Furthermore, we drafted two reports, internal and external, on the anonymization of the case study dataset. The internal report includes the methods used, the risk before and after anonymization as well as the reasons for the selected methods and their parameters. The external report focuses on the changes in the data and the loss in utility. Focus here should be on the number of suppressions as well as the perturbative methods (PRAM). This is described in the previous steps.

Note

When creating a PUF, it is inevitable that there will be a loss of information and it is very important for the users to be aware of these changes and release them in a report that accompanies the data.

Appendix C provides examples of an internal and external report of the anonymization process of this dataset.
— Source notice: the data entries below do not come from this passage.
-- ==== Sys2Proof/Machine/NoticeCommands.lean ====
section
/-! DEFINITION. The notice unit's commands (R150 to R157) and the portal snapshots (R159 to R161). -/

namespace Sys2Proof.Machine

/-- R150, R151: a class byte names one class, or every class when it is 255. -/
def classesOf (b : Byte) : Option (List (Fin 32)) :=
  if h : b.toNat < 32 then some [⟨b.toNat, h⟩] else if b = 255 then some allClasses else none

/-- SET_PRIORITY's own rule (R150). -/
def setPriorityCommand (cls priority : Byte) (s : State) : Answered :=
  match classesOf cls with
  | none => refuse .badValue s
  | some cs =>
    let kept := clamp 1 15 priority.toNat
    done (outside 1 15 priority.toNat)
      (forEach cs (fun c s => s.setNoticeClass c { s.noticeClass c with priority := kept }) s)

/-- SET_PRIORITY (R150). -/
def execSetPriority (cls priority : Byte) (s : State) : Host.Outcome State Fault Refusal :=
  takeCommand 2 (setPriorityCommand cls priority) s

/-- MASK's own rule (R151). -/
def maskCommand (cls setting : Byte) (s : State) : Answered :=
  match classesOf cls, switchOf setting with
  | some cs, some m =>
    done false (forEach cs (fun c s => s.setNoticeClass c { s.noticeClass c with masked := m }) s)
  | _, _ => refuse .badValue s

/-- MASK (R151). -/
def execMask (cls setting : Byte) (s : State) : Host.Outcome State Fault Refusal := takeCommand 2 (maskCommand cls setting) s

/-- R154: the class taken: its pending mark is cleared, and it is pushed unless auto-finish is on. -/
def takenNotice (c : Fin 32) (s : State) : State :=
  let x := s.noticeClass c
  let s' := s.setNoticeClass c { x with pending := false }
  if s.notices.autoFinish then s'
  else { s' with notices := { s'.notices with stack := { cls := c, priority := x.priority } :: s'.notices.stack } }

/-- TAKE_NOTICE's own rule (R154). -/
def takeNoticeCommand (s : State) : Answered :=
  match pickClass s with
  | none => answer (put1 255 ++ put1 0 ++ put1 s.notices.stack.length) s
  | some c =>
    let s' := takenNotice c s
    answer (put1 c.val ++ put1 (s.noticeClass c).priority ++ put1 s'.notices.stack.length) s'

/-- TAKE_NOTICE (R154). -/
def execTakeNotice (s : State) : Host.Outcome State Fault Refusal := takeCommand 0 takeNoticeCommand s

/-- R155: the top entry popped; a condition class whose holds mark is set becomes pending again. -/
def finishedNotice (e : StackEntry) (rest : List StackEntry) (s : State) : State :=
  let s' := { s with notices := { s.notices with stack := rest } }
  let x := s.noticeClass e.cls
  if isCondition e.cls ∧ x.holds then s'.setNoticeClass e.cls { x with pending := true } else s'

/-- FINISH_NOTICE's own rule (R155). -/
def finishNoticeCommand (s : State) : Answered :=
  match s.notices.stack with
  | [] => answer (put1 255 ++ put1 0 ++ put1 0) s
  | e :: rest =>
    let s' := finishedNotice e rest s
    answer (put1 e.cls.val ++ putFlag (s'.noticeClass e.cls).pending ++ put1 rest.length) s'

/-- FINISH_NOTICE (R155). -/
def execFinishNotice (s : State) : Host.Outcome State Fault Refusal := takeCommand 0 finishNoticeCommand s

/-- SET_AUTO_FINISH's own rule (R156). -/
def setAutoFinishCommand (setting : Byte) (s : State) : Answered :=
  match switchOf setting with
  | none => refuse .badValue s
  | some on => done false { s with notices := { s.notices with autoFinish := on } }

/-- SET_AUTO_FINISH (R156). -/
def execSetAutoFinish (setting : Byte) (s : State) : Host.Outcome State Fault Refusal :=
  takeCommand 1 (setAutoFinishCommand setting) s

/-- R171: class marks as one number, bit n for class n. -/
def marksOf (s : State) (f : NoticeClass → Bool) : Nat :=
  allClasses.foldl (fun acc c => if f (s.noticeClass c) then acc + 2 ^ c.val else acc) 0

/-- R157, R171: the reply of READ_NOTICES; the stack bottom first. -/
def noticeBytes (s : State) : List Byte :=
  put4 (marksOf s (·.pending)) ++ put4 (marksOf s (·.masked)) ++ put4 (marksOf s (·.holds))
    ++ allClasses.flatMap (fun c => put1 (s.noticeClass c).priority) ++ putFlag s.notices.autoFinish
    ++ put1 s.notices.stack.length
    ++ s.notices.stack.reverse.flatMap (fun e => put1 e.cls.val ++ put1 e.priority) ++ putFlag (notifyAsserted s)

/-- READ_NOTICES' own rule (R157). -/
def readNoticesCommand (s : State) : Answered := answer (noticeBytes s) s

/-- READ_NOTICES (R157). -/
def execReadNotices (s : State) : Host.Outcome State Fault Refusal := takeCommand 0 readNoticesCommand s

/-! ## Snapshots (R159 to R161) -/

/-- R159: the OUTPUT part of a portal as it stands. -/
def outputOf (s : State) (p : Fin 4) : Output :=
  { mode := (s.portal p).mode, targets := six (s.portal p).target, levels := (s.portal p).levels,
    done := (s.sweep p).done, owed := (s.sweep p).owed }

/-- R160: latch the named parts of a portal that are free. -/
def latch (photo output : Bool) (s : State) (p : Fin 4) (x : Snapshot) : Snapshot :=
  { photo := if photo && x.photo.isNone then some (photoOf s p) else x.photo,
    output := if output && x.output.isNone then some (outputOf s p) else x.output }

/-- R160, R171: the parts named that satisfy a test, bit 2p for PHOTO and bit 2p + 1 for OUTPUT of portal p. -/
def partSet (portals parts : Byte) (photo output : Fin 4 → Bool) : Nat :=
  allPortals.foldl
    (fun acc p =>
      acc + (if portals.getLsbD p.val && parts.getLsbD 0 && photo p then 2 ^ (2 * p.val) else 0)
        + (if portals.getLsbD p.val && parts.getLsbD 1 && output p then 2 ^ (2 * p.val + 1) else 0)) 0

/-- SNAPSHOT's own rule (R160): all parts are copied from one and the same state. -/
def snapshotCommand (portals parts : Byte) (s : State) : Answered :=
  if 16 ≤ portals.toNat ∨ 4 ≤ parts.toNat then refuse .badValue s
  else
    let latched := partSet portals parts (fun p => (s.snapshotOf p).photo.isNone) (fun p => (s.snapshotOf p).output.isNone)
    let already := partSet portals parts (fun p => (s.snapshotOf p).photo.isSome) (fun p => (s.snapshotOf p).output.isSome)
    answer (put1 latched ++ put1 already)
      (forEach (allPortals.filter fun p => portals.getLsbD p.val)
        (fun p s' => s'.setSnapshot p (latch (parts.getLsbD 0) (parts.getLsbD 1) s p (s.snapshotOf p))) s)

/-- SNAPSHOT (R160). -/
def execSnapshot (portals parts : Byte) (s : State) : Host.Outcome State Fault Refusal :=
  takeCommand 2 (snapshotCommand portals parts) s

/-- R171: the bytes of an OUTPUT part. -/
def Output.bytes (x : Output) : List Byte :=
  put1 x.mode.code ++ putSix (fun i => x.targets[i]) ++ putSix (fun i => x.levels[i]) ++ putFlag x.done ++ putFlag x.owed

/-- R161, R171: both parts of a portal, HELD with the copy or LIVE with the state as it stands. -/
def snapshotBytes (s : State) (p : Fin 4) : List Byte :=
  let x := s.snapshotOf p
  putFlag x.photo.isSome ++ (x.photo.getD (photoOf s p)).bytes
    ++ putFlag x.output.isSome ++ (x.output.getD (outputOf s p)).bytes

/-- READ_SNAPSHOT's own rule (R161): both parts become free, and the flags reported set are cleared (R10). -/
def readSnapshotCommand (portal : Byte) (s : State) : Answered :=
  match portalOf portal with
  | none => refuse .badValue s
  | some p =>
    let shown := (s.snapshotOf p).photo.getD (photoOf s p)
    answer (snapshotBytes s p) (clearReported shown (s.setSnapshot p { photo := none, output := none }))

/-- READ_SNAPSHOT (R161). -/
def execReadSnapshot (portal : Byte) (s : State) : Host.Outcome State Fault Refusal :=
  takeCommand 1 (readSnapshotCommand portal) s

end Sys2Proof.Machine
end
Depending on the users and readers of the reports, the content may differ.

Note

The report() function in sdcMicro is at this point not useful, since this will only report on the SDC measures in the second case study.

However, the report should contain the entire process, including the measures applied in case study 1.

### Step 12: Data release¶

The final step is the release of the anonymized dataset together with the external report. Listing 114 shows how to export the anonymized dataset as STATA file. The Section Read functions in R presents functions for exporting files in other data formats.

Listing 114 Exporting the anonymized PUF file
 1 2 # Create STATA file write.dta(dataframe = dataAnon, file= 'Case2DataAnon.dta', convert.dates=TRUE) 
 [1] Other methods and guidance on treating datasets where household size is a quasi-identifier are discussed in the Section Anonymization of the quasi-identifier household size.
 [2] For illustrative purposes, we only show this evaluation for the expenditure variables. It can be easily copied for the income variables. The results are similar.
 [3] To compute the GINI coefficient, bootstrap to construct the confidence intervals and plot the Lorenz curve we used the R packages laeken, reldist, bootstrap and ineq.